Restate word for word the lines from the one containing "keep_accessW ?_ ?_ ?_ ?_ ?_ ?_" through the end of the listing below, with both ends included.

**Supplied data**.
···

-- ==== Sys2Proof/Laws/KeepF.lean ====
section
/-!
SUPPORT. What each operation keeps, part 6: the canonical form of the memories, and legal fuses.
-/

namespace Sys2Proof.Machine

set_option Elab.async false

variable {z : State}

theorem keep_crcLine (s : State) (under : List (Nat × Nat)) (y : Nat) (pix : List (List Nat)) (h0 : Keeps z s) :
    Keeps z (crcLine s under y pix) := by
  unfold crcLine
  repeat' with_reducible first
    | assumption
    | intro _
    | refine keep_onVid ?_ ?_ ?_

theorem keep_fetchLine (s : State) (y : Nat) (h0 : Keeps z s) : Keeps z (fetchLine s y) := by
  unfold fetchLine
  repeat' with_reducible first
    | assumption
    | intro _
    | refine keep_onVid ?_ ?_ ?_
    | refine keep_monSample ?_ ?_ ?_ ?_ ?_

theorem keep_vidLine (s : State) (under : List (Nat × Nat)) (h0 : Keeps z s) : Keeps z (vidLine s under) := by
  unfold vidLine
  repeat' with_reducible first
    | assumption
    | intro _
    | refine keep_wr ?_ ?_ ?_ ?_
    | refine keep_wrB ?_ ?_ ?_ ?_
    | refine keep_underrunAt ?_ ?_ ?_ ?_
    | refine keep_fetchLine ?_ ?_ ?_
    | refine keep_crcLine ?_ ?_ ?_ ?_ ?_
    | refine keep_sendLine ?_ ?_ ?_ ?_
    | refine keep_foldl ?_ ?_
    | refine keep_foldl_snd ?_ ?_
    | refine keep_ite ?_ ?_

theorem keep_hkaStale (c : Nat) (s : State) (h1 : Keeps z s) : Keeps z (hkaStale c s) := by
  unfold hkaStale
  repeat' with_reducible first
    | assumption
    | intro _
    | refine keep_wr ?_ ?_ ?_ ?_
    | refine keep_calStale ?_ ?_
    | refine keep_ite ?_ ?_

theorem keep_execHkaStale (t : Nat) (c : Nat) (s : State) (h2 : Keeps z s) : ∀ u, (execHkaStale t c s) = .next u → Keeps z u := by
  intro u e
  unfold execHkaStale at e
  refine keep_next ?_ e
  clear e
  repeat' with_reducible first
    | assumption
    | intro _
    | refine keep_hkaStale ?_ ?_ ?_
    | refine keep_at' ?_ ?_ ?_

theorem keep_execLcKeyWrite (t : Nat) (r : Requester) (d : Nat) (s : State) (h3 : Keeps z s) :
    ∀ u, (execLcKeyWrite t r d s) = .next u → Keeps z u := by
  intro u e
  unfold execLcKeyWrite at e
  refine keep_next ?_ e
  clear e
  repeat' with_reducible first
    | assumption
    | intro _
    | refine keep_accessW ?_ ?_ ?_ ?_ ?_ ?_

theorem keep_execHitAccumulate (t : Nat) (c : Nat) (s : State) (h2 : Keeps z s) :
    ∀ u, (execHitAccumulate t c s) = .next u → Keeps z u := by
  intro u e
  unfold execHitAccumulate at e
  refine keep_next ?_ e
  clear e
  repeat' with_reducible first
    | assumption
    | intro _
    | refine keep_hitAccumulate ?_ ?_ ?_
    | refine keep_at' ?_ ?_ ?_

···

**Answer below**.
    | refine keep_accessW ?_ ?_ ?_ ?_ ?_ ?_

theorem keep_execHitAccumulate (t : Nat) (c : Nat) (s : State) (h2 : Keeps z s) :
    ∀ u, (execHitAccumulate t c s) = .next u → Keeps z u := by
  intro u e
  unfold execHitAccumulate at e
  refine keep_next ?_ e
  clear e
  repeat' with_reducible first
    | assumption
    | intro _
    | refine keep_hitAccumulate ?_ ?_ ?_
    | refine keep_at' ?_ ?_ ?_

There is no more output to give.